Cyberculture as a Culture
Internet menurut Hine (2007) bisa didekati dalam dua aspek apabila menggunakan
pendekatan etnografi, yakni internet sebagai budaya dan internet sebagai artefak kebudayaan.
Perbedaan ini berimplikasi—khususnya untuk para peneliti etnografi—kepada perbedaan
penggunaan metodologi dalam penelitian di satu sisi maupun secara tegas memaparkan
keuntungan maupun kelemahan di sisi lain.

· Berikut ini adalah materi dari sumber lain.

/-- R201: Version to commit, under R198; reads the CURRENT version. -/
def CLS_CUR_VER : Fld := { id := 247, page := .CLS, off := 0x100, w := 2, ty := .rwb, attr := .prv, apply := .page }
/-- R201: The STAGING version, when STAGE_VALID is 1. -/
def CLS_STAGE_VER : Fld := { id := 248, page := .CLS, off := 0x100, lo := 2, w := 2 }
/-- R201: A version is STAGING. -/
def CLS_STAGE_VALID : Fld := { id := 249, page := .CLS, off := 0x100, lo := 4, w := 1 }
/-- R201: The STAGE copy is running. -/
def CLS_STAGE_BUSY : Fld := { id := 250, page := .CLS, off := 0x100, lo := 5, w := 1 }
/-- R201: Two bits per version, version 0 in [9:8]: 0 FREE, 1 STAGING, 2 CURRENT, 3 DRAINING. -/
def CLS_VSTATE : Fld := { id := 251, page := .CLS, off := 0x100, lo := 8, w := 8, reset := 2 }
/-- R201: Write 1 to stage. -/
def CLS_STAGE : Fld := { id := 252, page := .CLS, off := 0x104, w := 1, ty := .wo, attr := .prv }
/-- R201: Write 1 to abandon the STAGING version. -/
def CLS_ABANDON : Fld := { id := 253, page := .CLS, off := 0x104, lo := 1, w := 1, ty := .wo, attr := .prv }
/-- R201: Frames in the classifier per version, 8 bits each, version 0 in [7:0]; saturates at 255. -/
def CLS_INFLIGHT : Fld := { id := 254, page := .CLS, off := 0x108 }
/-- R201: Slow-path rate, frames per second. -/
def CLS_SP_RATE : Fld := { id := 255, page := .CLS, off := 0x10C, w := 20, ty := .rw, reset := 0x4E20, attr := .prv }
/-- R201: Slow-path bucket, frames, 1–65,535; 0 is reserved. -/
def CLS_SP_BURST : Fld := { id := 256, page := .CLS, off := 0x110, w := 16, ty := .rw, reset := 64, attr := .prv }
/-- R201: Function receiving misses and parse failures. -/
def CLS_MISS_FUNC : Fld := { id := 257, page := .CLS, off := 0x114, w := 4, ty := .rw, attr := .prv }
/-- R201: Misses, all sources. -/
def CLS_MISS : Fld := { id := 258, page := .CLS, off := 0x120, ty := .cnt }
/-- R201: Parse failures, all sources. -/
def CLS_PARSE_FAIL : Fld := { id := 259, page := .CLS, off := 0x124, ty := .cnt }
/-- R201: Frames delivered to slow-path rings. -/
def CLS_SP_SENT : Fld := { id := 260, page := .CLS, off := 0x128, ty := .cnt }
/-- R201: Frames refused by the limiter. -/
def CLS_SP_DROP : Fld := { id := 261, page := .CLS, off := 0x12C, ty := .cnt }
/-- R201: Frames discarded at a full ring. -/
def CLS_SP_RING_FULL : Fld := { id := 262, page := .CLS, off := 0x130, ty := .cnt }
/-- R201: Injected frames missed or failed. -/
def CLS_INJ_MISS : Fld := { id := 263, page := .CLS, off := 0x134, ty := .cnt }
/-- R201: Refusals under R198 and R199. -/
def CLS_WR_REFUSED : Fld := { id := 264, page := .CLS, off := 0x138, ty := .cnt }
/-- R201: Frames discarded under R196. -/
def CLS_ENTRY_ERR : Fld := { id := 265, page := .CLS, off := 0x13C, ty := .cnt }
/-- R202: Frames parsed, low half; the read latches the high half for this master. -/
def CLS_SRC_FRAMES_LO : Fld := { id := 266, page := .CLS, kind := .win, off := 0x400, ty := .cnt, chLo := 0, chHi := 18 }
/-- R202: High half. -/
def CLS_SRC_FRAMES_HI : Fld := { id := 267, page := .CLS, kind := .win, off := 0x404, ty := .cnt, chLo := 0, chHi := 18 }
/-- R202: Bytes parsed (R178), low half; the read latches the high half. -/
def CLS_SRC_BYTES_LO : Fld := { id := 268, page := .CLS, kind := .win, off := 0x408, ty := .cnt, chLo := 0, chHi := 18 }
/-- R202: High half. -/
def CLS_SRC_BYTES_HI : Fld := { id := 269, page := .CLS, kind := .win, off := 0x40C, ty := .cnt, chLo := 0, chHi := 18 }
/-- R202: Misses from this source. -/
def CLS_SRC_SRC_MISS : Fld := { id := 270, page := .CLS, kind := .win, off := 0x410, ty := .cnt, chLo := 0, chHi := 18 }
/-- R202: Parse failures from this source. -/
def CLS_SRC_SRC_PFAIL : Fld := { id := 271, page := .CLS, kind := .win, off := 0x414, ty := .cnt, chLo := 0, chHi := 18 }
/-- R202: Highest reorder occupancy seen, 0–512; write 0 to restart. -/
def CLS_SRC_REORDER_MAX : Fld := { id := 272, page := .CLS, kind := .win, off := 0x418, w := 10, ty := .rwh, chLo := 0, chHi := 18 }
/-- R202: PF_CAUSE of the last parse failure. -/
def CLS_SRC_LAST_PF : Fld := { id := 273, page := .CLS, kind := .win, off := 0x41C, w := 3, chLo := 0, chHi := 18 }
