-- ==== Sys2Proof/Machine/RegsC.lean ====
section
/-! DEFINITION. The register fields of pages TIM, VAT, PCI, DMA, SER, FKL, PWR, FLT, BOT, GLB,
as the register tables of the spec list them: offset, bits, access type, reset value, attribute, apply kind.
Each docstring names the rule of the table and, where short, what the field holds. -/

namespace Sys2Proof.Machine

/-- R293: TAI second of superframe 0, [31:0]. -/
def TIM_EPOCH_TAI_LO : Fld := { id := 448, page := .TIM, off := 0x100 }
/-- R293: [47:32]. -/
def TIM_EPOCH_TAI_HI : Fld := { id := 449, page := .TIM, off := 0x104, w := 16 }
/-- R293: Signed TAI − UTC, seconds. -/
def TIM_UTC_OFS0 : Fld := { id := 450, page := .TIM, off := 0x104, lo := 16, w := 16 }
/-- R293: As in TIME_INFO. -/
def TIM_LEAP : Fld := { id := 451, page := .TIM, off := 0x108, w := 2 }
/-- R293: Head end's clock class. -/
def TIM_CLOCK_CLASS0 : Fld := { id := 452, page := .TIM, off := 0x108, lo := 8, w := 8, reset := 255 }
/-- R293: Head end's clock accuracy. -/
def TIM_CLOCK_ACC0 : Fld := { id := 453, page := .TIM, off := 0x108, lo := 16, w := 8, reset := 254 }
/-- R293: A TIME_INFO is held. -/
def TIM_TI_VALID : Fld := { id := 454, page := .TIM, off := 0x108, lo := 31, w := 1 }
/-- R293: Signed d_up − d_down, ticks. -/
def TIM_ASYM : Fld := { id := 455, page := .TIM, off := 0x10C, ty := .rwb, attr := .prv, apply := .frame }
/-- R293: Carrier A wavelength, pm. -/
def TIM_LAMBDA_A : Fld := { id := 456, page := .TIM, off := 0x110, w := 21, ty := .rw, attr := .prv }
/-- R293: Carrier B wavelength, pm. -/
def TIM_LAMBDA_B : Fld := { id := 457, page := .TIM, off := 0x114, w := 21, ty := .rw, attr := .prv }
/-- R293: Carrier U wavelength, pm. -/
def TIM_LAMBDA_U : Fld := { id := 458, page := .TIM, off := 0x118, w := 21, ty := .rw, attr := .prv }
/-- R293: Include the wavelength term. -/
def TIM_GD_EN : Fld := { id := 459, page := .TIM, off := 0x11C, w := 1, ty := .rw, reset := 1, attr := .prv }
/-- R293: GD has been computed. -/
def TIM_GD_VALID : Fld := { id := 460, page := .TIM, off := 0x11C, lo := 31, w := 1 }
/-- R293: Signed wavelength term, ticks. -/
def TIM_GD : Fld := { id := 461, page := .TIM, off := 0x120 }
/-- R293: Downstream delay, carrier A, ticks. -/
def TIM_DDOWN_A : Fld := { id := 462, page := .TIM, off := 0x124 }
/-- R293: Downstream delay, carrier B, ticks. -/
def TIM_DDOWN_B : Fld := { id := 463, page := .TIM, off := 0x128 }
/-- R293: Write 1 to capture. -/
def TIM_CAP_GO : Fld := { id := 464, page := .TIM, off := 0x130, w := 1, ty := .wo }
/-- R293: [1] launch table, [2] CAP_GO. -/
def TIM_CAP_SRC : Fld := { id := 465, page := .TIM, off := 0x130, lo := 1, w := 2 }
/-- R293: Redundant pair active. -/
def TIM_PAIR_EN : Fld := { id := 466, page := .TIM, off := 0x140, w := 1, ty := .rw, attr := .prv }
/-- R293: 0 automatic, 1 primary, 2 redundant; 3 is reserved. -/
def TIM_SW_FORCE : Fld := { id := 467, page := .TIM, off := 0x140, lo := 1, w := 2, ty := .rw, attr := .prv }
/-- R293: 1: TB1 follows TB2. -/
def TIM_ACTIVE : Fld := { id := 468, page := .TIM, off := 0x140, lo := 3, w := 1 }
/-- R293: ms, 1–65,535. -/
def TIM_SW_HOLD : Fld := { id := 469, page := .TIM, off := 0x144, w := 16, ty := .rw, reset := 0x3E8, attr := .prv }
/-- R293: Seconds; 0 never reverts. -/
def TIM_REVERT_S : Fld := { id := 470, page := .TIM, off := 0x144, lo := 16, w := 16, ty := .rw, reset := 60, attr := .prv }
/-- R293: Signed TB1 − TB2, ns; saturates. -/
def TIM_PAIR_DIFF : Fld := { id := 471, page := .TIM, off := 0x148 }
/-- R293: ppb. -/
def TIM_SW_SLEW : Fld := { id := 472, page := .TIM, off := 0x14C, w := 20, ty := .rw, reset := 0x3E8, attr := .prv }
/-- R293: Switches made. -/
def TIM_SWITCHES : Fld := { id := 473, page := .TIM, off := 0x150, ty := .cnt }
/-- R293: PPS_OUT0, PPS_OUT1 enabled. -/
def TIM_PO_EN : Fld := { id := 474, page := .TIM, off := 0x160, stride := 16, cnt := 2, w := 1, ty := .rw, attr := .prv }
/-- R293: Time base. -/
def TIM_PO_TB : Fld := { id := 475, page := .TIM, off := 0x160, stride := 16, cnt := 2, lo := 1, w := 2, ty := .rw, attr := .prv }
/-- R293: Under R290; 3 is reserved. -/
def TIM_QUAL : Fld := { id := 476, page := .TIM, off := 0x160, stride := 16, cnt := 2, lo := 3, w := 2, ty := .rw, reset := 1, attr := .prv }
/-- R293: µs. -/
def TIM_WIDTH : Fld := { id := 477, page := .TIM, off := 0x164, stride := 16, cnt := 2, w := 19, ty := .rw, reset := 0x186A0, attr := .prv }
/-- R293: Signed advance, ns. -/
def TIM_OFS : Fld := { id := 478, page := .TIM, off := 0x168, stride := 16, cnt := 2, ty := .rw, attr := .prv }
/-- R293: TOD output on. -/
def TIM_TOD_EN : Fld := { id := 479, page := .TIM, off := 0x180, w := 1, ty := .rw, attr := .prv }
/-- R293: Time base. -/
def TIM_TOD_TB : Fld := { id := 480, page := .TIM, off := 0x180, lo := 1, w := 2, ty := .rw, attr := .prv }
/-- R293: Under R291. -/
def TIM_BAUD : Fld := { id := 481, page := .TIM, off := 0x180, lo := 3, w := 2, ty := .rw, attr := .prv }
/-- R293: ms. -/
def TIM_PPSIN_MIN : Fld := { id := 482, page := .TIM, off := 0x184, w := 10, ty := .rw, reset := 0x384, attr := .prv }
/-- R293: Edges ignored. -/
def TIM_PPSIN_IGN : Fld := { id := 483, page := .TIM, off := 0x188, ty := .cnt }
/-- R293: Corrections made. -/
def TIM_TC_CORR : Fld := { id := 484, page := .TIM, off := 0x190, ty := .cnt }
/-- R293: Frames marked under R288. -/
def TIM_TC_INVALID : Fld := { id := 485, page := .TIM, off := 0x194, ty := .cnt }
/-- R293: Overflows under R288. -/
def TIM_TC_SAT : Fld := { id := 486, page := .TIM, off := 0x198, ty := .cnt }
/-- R294: Under R278. -/
def TIM_TB_MODE : Fld := { id := 487, page := .TIM, kind := .win, off := 0x400, w := 3, ty := .rw, rsel := .tbMode, attr := .prv, chLo := 0, chHi := 3 }
/-- R294: FOLLOW source. -/
def TIM_TB_SRC : Fld := { id := 488, page := .TIM, kind := .win, off := 0x400, lo := 4, w := 2, ty := .rw, attr := .prv, chLo := 0, chHi := 3 }
/-- R294: Under R279. -/
def TIM_TB_STATE : Fld := { id := 489, page := .TIM, kind := .win, off := 0x400, lo := 8, w := 2, chLo := 0, chHi := 3 }
/-- R294: A step was taken. -/
def TIM_TB_STEPPED : Fld := { id := 490, page := .TIM, kind := .win, off := 0x400, lo := 10, w := 1, ty := .w1c, chLo := 0, chHi := 3 }
/-- R294: A write was ignored under R278. -/
def TIM_TB_WR_IGN : Fld := { id := 491, page := .TIM, kind := .win, off := 0x400, lo := 11, w := 1, ty := .w1c, chLo := 0, chHi := 3 }
/-- R294: STATE at the last capture. -/
def TIM_TB_CAP_STATE : Fld := { id := 492, page := .TIM, kind := .win, off := 0x400, lo := 12, w := 2, chLo := 0, chHi := 3 }
/-- R294: Seconds [31:0]; the read latches NOW_S_HI and NOW_NS for this master. -/
def TIM_TB_NOW_S_LO : Fld := { id := 493, page := .TIM, kind := .win, off := 0x404, chLo := 0, chHi := 3 }
/-- R294: Seconds [47:32]. -/
def TIM_TB_NOW_S_HI : Fld := { id := 494, page := .TIM, kind := .win, off := 0x408, w := 16, chLo := 0, chHi := 3 }
/-- R294: Nanoseconds. -/
def TIM_TB_NOW_NS : Fld := { id := 495, page := .TIM, kind := .win, off := 0x40C, w := 30, chLo := 0, chHi := 3 }
/-- R294: Reading to load. -/
def TIM_TB_SET_S_LO : Fld := { id := 496, page := .TIM, kind := .win, off := 0x410, ty := .rw, attr := .prv, chLo := 0, chHi := 3 }
/-- R294: Reading to load. -/
def TIM_TB_SET_S_HI : Fld := { id := 497, page := .TIM, kind := .win, off := 0x414, w := 16, ty := .rw, attr := .prv, chLo := 0, chHi := 3 }
/-- R294: Reading to load. -/
def TIM_TB_SET_NS : Fld := { id := 498, page := .TIM, kind := .win, off := 0x418, w := 30, ty := .rw, attr := .prv, chLo := 0, chHi := 3 }
/-- R294: Load the SET reading at once. -/
def TIM_TB_SET_GO : Fld := { id := 499, page := .TIM, kind := .win, off := 0x41C, w := 1, ty := .wo, attr := .prv, chLo := 0, chHi := 3 }
/-- R294: Slew by ADJ_NS over 1 s. -/
def TIM_TB_ADJ_GO : Fld := { id := 500, page := .TIM, kind := .win, off := 0x41C, lo := 1, w := 1, ty := .wo, attr := .prv, chLo := 0, chHi := 3 }
/-- R294: Signed slew, ns. -/
def TIM_TB_ADJ_NS : Fld := { id := 501, page := .TIM, kind := .win, off := 0x420, ty := .rw, attr := .prv, chLo := 0, chHi := 3 }
/-- R294: Signed frequency, 2^−4 ppb; clipped to ±100 ppm (±1,600,000,000) under R280. -/
def TIM_TB_FREQ : Fld := { id := 502, page := .TIM, kind := .win, off := 0x424, ty := .rwh, attr := .prv, chLo := 0, chHi := 3 }
/-- R294: Signed rate against LT, 2^−4 ppb. -/
def TIM_TB_RR : Fld := { id := 503, page := .TIM, kind := .win, off := 0x428, chLo := 0, chHi := 3 }
/-- R294: Signed last offset, ns; saturates. -/
def TIM_TB_OFFSET : Fld := { id := 504, page := .TIM, kind := .win, off := 0x42C, chLo := 0, chHi := 3 }
/-- R294: Mean path delay, ns. -/
def TIM_TB_MPD : Fld := { id := 505, page := .TIM, kind := .win, off := 0x430, chLo := 0, chHi := 3 }
/-- R294: Phase gain 2^−n. -/
def TIM_TB_KP_SHIFT : Fld := { id := 506, page := .TIM, kind := .win, off := 0x434, w := 5, ty := .rw, reset := 2, attr := .prv, chLo := 0, chHi := 3 }
/-- R294: Frequency gain 2^−n. -/
def TIM_TB_KI_SHIFT : Fld := { id := 507, page := .TIM, kind := .win, off := 0x434, lo := 8, w := 5, ty := .rw, reset := 6, attr := .prv, chLo := 0, chHi := 3 }
/-- R294: Lock threshold, ns. -/
def TIM_TB_LOCK_NS : Fld := { id := 508, page := .TIM, kind := .win, off := 0x434, lo := 16, w := 16, ty := .rw, reset := 100, attr := .prv, chLo := 0, chHi := 3 }
/-- R294: Step threshold, ns; 0 never steps. -/
def TIM_TB_STEP_NS : Fld := { id := 509, page := .TIM, kind := .win, off := 0x438, ty := .rw, reset := 0x3E8, attr := .prv, chLo := 0, chHi := 3 }
/-- R294: ms, 1–65,535. -/
def TIM_TB_SYNC_TO : Fld := { id := 510, page := .TIM, kind := .win, off := 0x43C, w := 16, ty := .rw, reset := 0xBB8, attr := .prv, chLo := 0, chHi := 3 }
/-- R294: Seconds; 0 unlimited. -/
def TIM_TB_HOLD_MAX : Fld := { id := 511, page := .TIM, kind := .win, off := 0x43C, lo := 16, w := 16, ty := .rw, attr := .prv, chLo := 0, chHi := 3 }
/-- R294: Last capture. -/
def TIM_TB_CAP_S_LO : Fld := { id := 512, page := .TIM, kind := .win, off := 0x440, chLo := 0, chHi := 3 }
/-- R294: Last capture. -/
def TIM_TB_CAP_S_HI : Fld := { id := 513, page := .TIM, kind := .win, off := 0x444, w := 16, chLo := 0, chHi := 3 }
/-- R294: Last capture. -/
def TIM_TB_CAP_NS : Fld := { id := 514, page := .TIM, kind := .win, off := 0x448, w := 30, chLo := 0, chHi := 3 }
/-- R294: Last PPS_IN edge. -/
def TIM_TB_PPSIN_S_LO : Fld := { id := 515, page := .TIM, kind := .win, off := 0x450, chLo := 0, chHi := 3 }
/-- R294: Last PPS_IN edge. -/
def TIM_TB_PPSIN_S_HI : Fld := { id := 516, page := .TIM, kind := .win, off := 0x454, w := 16, chLo := 0, chHi := 3 }
/-- R294: Last PPS_IN edge. -/
def TIM_TB_PPSIN_NS : Fld := { id := 517, page := .TIM, kind := .win, off := 0x458, w := 30, chLo := 0, chHi := 3 }
/-- R294: Signed TAI − UTC for TOD; TB0 reads UTC_OFS0. -/
def TIM_TB_UTC_OFS : Fld := { id := 518, page := .TIM, kind := .win, off := 0x460, w := 16, ty := .rw, chLo := 0, chHi := 3 }
/-- R294: For TOD; TB0 reads CLOCK_CLASS0. -/
def TIM_TB_CLOCK_CLASS : Fld := { id := 519, page := .TIM, kind := .win, off := 0x460, lo := 16, w := 8, ty := .rw, reset := 255, chLo := 0, chHi := 3 }
/-- R294: For TOD; TB0 reads CLOCK_ACC0. -/
def TIM_TB_CLOCK_ACC : Fld := { id := 520, page := .TIM, kind := .win, off := 0x460, lo := 24, w := 8, ty := .rw, reset := 254, chLo := 0, chHi := 3 }
/-- R294: Follower port. -/
def TIM_TB_F_PORT : Fld := { id := 521, page := .TIM, kind := .win, off := 0x470, w := 4, ty := .rw, attr := .prv, chLo := 0, chHi := 3 }
/-- R294: domainNumber. -/
def TIM_TB_F_DOMAIN : Fld := { id := 522, page := .TIM, kind := .win, off := 0x470, lo := 4, w := 8, ty := .rw, attr := .prv, chLo := 0, chHi := 3 }
/-- R294: Under R283. -/
def TIM_TB_F_P2P : Fld := { id := 523, page := .TIM, kind := .win, off := 0x470, lo := 12, w := 1, ty := .rw, attr := .prv, chLo := 0, chHi := 3 }
/-- R294: Traffic class of requests. -/
def TIM_TB_F_TC : Fld := { id := 524, page := .TIM, kind := .win, off := 0x470, lo := 13, w := 3, ty := .rw, reset := 7, attr := .prv, chLo := 0, chHi := 3 }
/-- R294: Signed log2 request interval. -/
def TIM_TB_F_REQ_LOG : Fld := { id := 525, page := .TIM, kind := .win, off := 0x470, lo := 16, w := 8, ty := .rw, attr := .prv, chLo := 0, chHi := 3 }
/-- R294: Follower on. -/
def TIM_TB_F_EN : Fld := { id := 526, page := .TIM, kind := .win, off := 0x470, lo := 31, w := 1, ty := .rw, attr := .prv, chLo := 0, chHi := 3 }
/-- R294: Signed client link asymmetry, ns. -/
def TIM_TB_F_LINK_ASYM : Fld := { id := 527, page := .TIM, kind := .win, off := 0x474, ty := .rw, attr := .prv, chLo := 0, chHi := 3 }
/-- R294: sourcePortIdentity, first byte in [31:24] of 0x478. -/
def TIM_TB_MASTER_ID_0 : Fld := { id := 528, page := .TIM, kind := .win, off := 0x478, ty := .rw, attr := .prv, chLo := 0, chHi := 3 }
/-- R294: sourcePortIdentity, first byte in [31:24] of 0x478. -/
def TIM_TB_MASTER_ID_1 : Fld := { id := 529, page := .TIM, kind := .win, off := 0x47C, ty := .rw, attr := .prv, chLo := 0, chHi := 3 }
/-- R294: sourcePortIdentity, first byte in [31:24] of 0x478. -/
def TIM_TB_MASTER_ID_2 : Fld := { id := 530, page := .TIM, kind := .win, off := 0x480, w := 16, ty := .rw, attr := .prv, chLo := 0, chHi := 3 }
/-- R294: Valid samples. -/
def TIM_TB_F_SAMPLES : Fld := { id := 531, page := .TIM, kind := .win, off := 0x484, ty := .cnt, chLo := 0, chHi := 3 }
/-- R294: SYNC_TO expiries. -/
def TIM_TB_F_TMO : Fld := { id := 532, page := .TIM, kind := .win, off := 0x488, ty := .cnt, chLo := 0, chHi := 3 }
/-- R294: Steps taken. -/
def TIM_TB_TB_STEPS : Fld := { id := 533, page := .TIM, kind := .win, off := 0x48C, ty := .cnt, chLo := 0, chHi := 3 }
/-- R283: PTP templates: followers 1-3, 512 bytes each. -/
def TIM_TEMPLATE : Fld := { id := 867, page := .TIM, kind := .tab, off := 0x1000, stride := 4, cnt := 384, ty := .rw, attr := .prv }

Sebagai sebuah budaya (culture), pada awalnya internet ditenggarai sebagai model
komunikasi yang sederhana bila dibandingkan dengan model komunikasi secara langsung
atau face-to-face (Baym, 1998). Bahwa interaksi face-to-facetidak hanya melibatkan teks sebagai
simbol atau tanda dalam berinteraksi semata. Ekspresi wajah, tekanan suara, cara memandang,
posisi tubuh, agama, usia, ras, dan sebagainya merupakan tanda-tanda yang juga berperan dalam
interaksi antarindividu. Sedangkan dalam CMC interaksi terjadi berdasarkan teks semata bahkan
emosipun ditunjukkan dengan menggunakan teks, yakni dengan simbol-simbol dalam emoticon.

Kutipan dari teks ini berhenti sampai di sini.